Ethics approval
This study is a completely technical simulation with no participants. Thus, no ethical approval was required which was stated by the responsible ethics committee of the medical association Baden-Wuerttemberg. The study was conducted at the Department of Anesthesiology, Intensive Care Medicine, Pain Therapy and Emergency Medicine, Friedrichshafen Regional Hospital, Germany.
Experimental Setup
We used a standard anatomically shaped airway trainer (Airway Larry, 3B Scientific, Hamburg, Germany) that opens the airway in analogy to the human anatomy if the head is tilted to a certain degree; otherwise it is partially obstructed. This airway trainer was adjusted to a mechanical test lung (Michigan Instruments, Grand Rapids, MI). We fixed a standard face mask (Ambu Glostrup, Denmark) to this airway trainer. In order, to minimize mask leakage as a confounding element in this technical simulation, this was done by using a special tape (Tesa Gewebeband, Beiersdorf, Germany, Hamburg) which also sealed the mask on the airway trainer. Further, the position of the mask on the airway trainer never changed using this method.
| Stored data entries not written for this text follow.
-- ==== Sys2Proof/Machine/Ops.lean ====
section
/-!
DEFINITION. The named operations over memory, stack, events and status (00_scope.md R17), and taking a fault
(60_exceptions.md R114).
-/
namespace Sys2Proof.Machine

/-! ### Memory cells -/

/-- The byte a list of cells holds at `a`. -/
def cellsGet : List Host.Cell → Nat → Byte
  | [], _ => unlistedByte
  | c :: cs, a => if c.1 = a then c.2 else cellsGet cs a

/-- Put a cell before the first one of a greater address. -/
def cellsInsert (a : Nat) (b : Byte) : List Host.Cell → List Host.Cell
  | [] => [(a, b)]
  | c :: cs => if a < c.1 then (a, b) :: c :: cs else c :: cellsInsert a b cs

/-- Make address `a` hold `b`, keeping the canonical form: an unlisted value is not listed. -/
def cellsSet (cells : List Host.Cell) (a : Nat) (b : Byte) : List Host.Cell :=
  if b = unlistedByte then cells.filter (fun c => c.1 != a)
  else cellsInsert a b (cells.filter (fun c => c.1 != a))

/-! ### The memory controller -/

/-- The byte at `a`; it exists only when a < MSIZE (10_state.md R26). -/
def Memory.byte? (m : Memory) (a : Nat) : Option Byte :=
  if a < m.size then some (cellsGet m.cells a) else none

/-- `Grow(n)` (20_memory.md R44): if n > MSIZE, the bytes from MSIZE up to n - 1 become 0x00 and MSIZE becomes n; else
nothing changes. (No canonical memory lists a cell at or above MSIZE; one that did would lose it here, as the zero-fill
says.) -/
def Memory.grow (m : Memory) (n : Nat) : Memory :=
  if m.size < n then { size := n, cells := m.cells.filter (fun c => decide (c.1 < m.size)) } else m

/-- The `n` bytes from `a` up, in address order. -/
def Memory.getBytes (m : Memory) (a n : Nat) : List Byte :=
  (List.range n).map fun i => cellsGet m.cells (a + i)

/-- Store bytes from `a` up, in address order; MSIZE unchanged. -/
def Memory.setBytes (m : Memory) (a : Nat) : List Byte → Memory
  | [] => m
  | b :: bs => Memory.setBytes { m with cells := cellsSet m.cells a b } (a + 1) bs

/-- `MemRead(addr, 32)` (20_memory.md R45); `none` if its precondition addr + 32 <= MSIZE fails (R48). -/
def Memory.readWord? (m : Memory) (a : Nat) : Option Word :=
  if a + 32 ≤ m.size then some (beToWord (m.getBytes a 32)) else none

/-- `MemWrite(addr, 32, v)` (20_memory.md R46); `none` if its precondition addr + 32 <= MSIZE fails (R48). -/
def Memory.writeWord? (m : Memory) (a : Nat) (v : Word) : Option Memory :=
  if a + 32 ≤ m.size then some (m.setBytes a (wordToBe32 v)) else none

/-- `MemWrite(addr, 1, b)` (20_memory.md R47); `none` if its precondition addr + 1 <= MSIZE fails (R48). -/
def Memory.writeByte? (m : Memory) (a : Nat) (b : Byte) : Option Memory :=
  if a + 1 ≤ m.size then some (m.setBytes a [b]) else none

/-! ### Updates of the state -/

/-- `pc <- target` (00_scope.md R17). -/
def State.setPc (s : State) (target : Nat) : State := { s with pc := target }

/-- The stack after a pop or a push. -/
def State.setStack (s : State) (stack : List Word) : State := { s with stack := stack }

/-- The memory after a growth or a write. -/
def State.setMem (s : State) (mem : Memory) : State := { s with mem := mem }

/-- `Push(v)`: `S <- [v] ++ S` (10_state.md R22). -/
def State.push (s : State) (v : Word) : State := s.setStack (v :: s.stack)

/-- `Peek()`: the top word, S unchanged; there is none in an empty stack (10_state.md R24). -/
def State.peek? (s : State) : Option Word := s.stack.head?

/-- `emit(record)`: append to EVENTS (10_state.md R31). -/
def State.emit (s : State) (r : OpRecord) : State := { s with events := s.events ++ [r.event] }

/-- `halt`: RUN_STATE becomes Halted (00_scope.md R17). -/
def State.halt (s : State) : State := { s with runState := .halted }

/-! ### Taking a fault -/

/-- `raise F(at, tag)` on the state the step started from (60_exceptions.md R114): RUN_STATE becomes Faulted and the
fault record is written; pc, S, M, MSIZE and EVENTS keep their values from the start of the step. Control goes nowhere,
and there is no return from a fault (R116), so no operation stands beside this one. -/
def State.raise (s : State) (c : Cause) (addr : Nat) (tag : Byte) : State :=
  { s with runState := .faulted, faultCause := c.code, faultPc := addr, faultOpcode := tag }

/-! ### Inside a step -/

/-- How the inside of a step ends early: by a fault of the spec, or by an access no step makes (20_memory.md R48). -/
inductive Abort where
  | raised (c : Cause)
  | stuck (f : Fault)
deriving DecidableEq, Repr

/-- `Pop()`: the top word and the state without it; on an empty stack StackUnderflow (10_state.md R23). -/
def State.pop (s : State) : Except Abort (Word × State) :=
  match s.stack with
  | [] => .error (.raised .stackUnderflow)
  | w :: rest => .ok (w, s.setStack rest)

/-- `MemRead(addr, 32)` in a step. -/
def State.memRead (s : State) (a : Nat) : Except Abort Word :=
  match s.mem.readWord? a with
  | some v => .ok v
  | none => .error (.stuck .accessBeyondMsize)

/-- `MemWrite(addr, 32, v)` in a step. -/
def State.memWriteWord (s : State) (a : Nat) (v : Word) : Except Abort State :=
  match s.mem.writeWord? a v with
  | some m => .ok (s.setMem m)
  | none => .error (.stuck .accessBeyondMsize)

/-- `MemWrite(addr, 1, b)` in a step. -/
def State.memWriteByte (s : State) (a : Nat) (b : Byte) : Except Abort State :=
  match s.mem.writeByte? a b with
  | some m => .ok (s.setMem m)
  | none => .error (.stuck .accessBeyondMsize)

end Sys2Proof.Machine
end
To determine the angle between underlying surface (in this experiment always the horizontal plane) and the face mask, a surrogate parameter for the head position, we fixed a special accelerometer to this facemask (ADXL345, DollTek, Hong Kong). Accelerometers are standard tools in many applications such as smartphones, sports watches or pulsemeters and are able to detect vibration or even minimal changes in position. Main element is a micromechanical comb structure with fixed and mobile parts. One fixed and one mobile pair together build a condensator. The distance between these two structures depends on influences such as acceleration and tilt angle which results in a specific capacity in the condensator that can be measured and transferred in a signal. The sensitivity of this sensor element is being described as less than one degree. The signal is amplified using a microcontroller (ATMega4809, Nano Every Arduino, Boston, MA); the software is based on opensource library Adafruit ADXL45 sensortest and softwareserial. The signal output from the microcontroller was done via Bluetooth transmitter (HM-10, DSDTech, Berlin, Germany. This is a bluetooth low energy chip that is especially effective in saving energy and thus can be used for more than 100h in this application. The signal was transmitted from the face mask received by a development board (Raspberry Pi 4, Cambridge, England) via a standard BLE-USB adapter that as all other following parts was fixed to a board forming a single unit (Figure 1). The signal is being received via a pygatt//Gattool modul (Python, Software Foundation, Wilmington, DE) and processed by a program based on programming language Python that saves data in a text file. To achieve a higher exactness, a second accelerometer of the same type was connected to the development board which can be used to calibrate the slope of the surface the patient was lying on. Thus, a determination of the head tilt is possible against the surface the patient is lying on, even if this is not the horizontal plane as it was the case in this experiment. Both signals were processed, computed and transferred into the respective units of measurement and put out via graphical user interface (TKInter, Python, Wilmington, DE).
The user receives the angle of the head position in degrees and a bar mower that could be easily interpreted: at a head position angle of less than 30 degrees the whole bar is presented in red color (Figure 1A). At an angle of 30 degrees the first of the four subunits turns green, the second at 35 degrees, the third at 39 degrees and the whole bar is green above an angle of 42 degrees (Figure 1B). These preset values were chosen based on previous studies and could be changed to any other value if evidence suggests to do so.[9]
Experimental procedure
A Evaluation of the head position angle
Starting from a position of the head at an angle of two degrees between the horizontal plane and the reference line between forehead and chin (Figure 1), the head was increasingly tilted in steps of two degrees to 50 degrees. To adjust the head position, we first used a classical angle meter (K-Classic, Obi, Wermelskirchen, Germany). To avoid any involuntary changes of a preset head position, it was placed on a rubber mat and manually fixed. In a second step, we took a digital foto of the setting and determined the angle between reference line and the horizontal plane by using standard I-phone Apps (Apple Inc., Cupertino, CA). When both mechanically preset and electronical angle were the same, this result was compared to our measuring face mask. Each value was determined twice.
B Determination of ventilation in regard of preset head position angles
The face mask was adjusted with tape to the airway trainer and the test lung ventilated with a standard anesthesia device (Leon, Heinen & Löwenstein, Bad Ems, Germany). The test lung (compliance 50ml/mbar) was ventilated in pressure controlled (Pmax 10mbar, PEEP 0 mbar, F 12/min). This was done at every position between 3 and 43 degrees in steps of two degrees for one minute. We determined minute ventilation volume and computed the average tidal volume for each preset angle once in this pilot study.[10]
Statistical analysis
We correlated each mechanically and photographically determined angle with the electronically measured angle by linear regression. The coefficient of determination was calculated and the overall significance determined by F Test (SPSS 26; IBM, Armonk, NY). The values for ventilation volumes were evaluated in simple diagrams.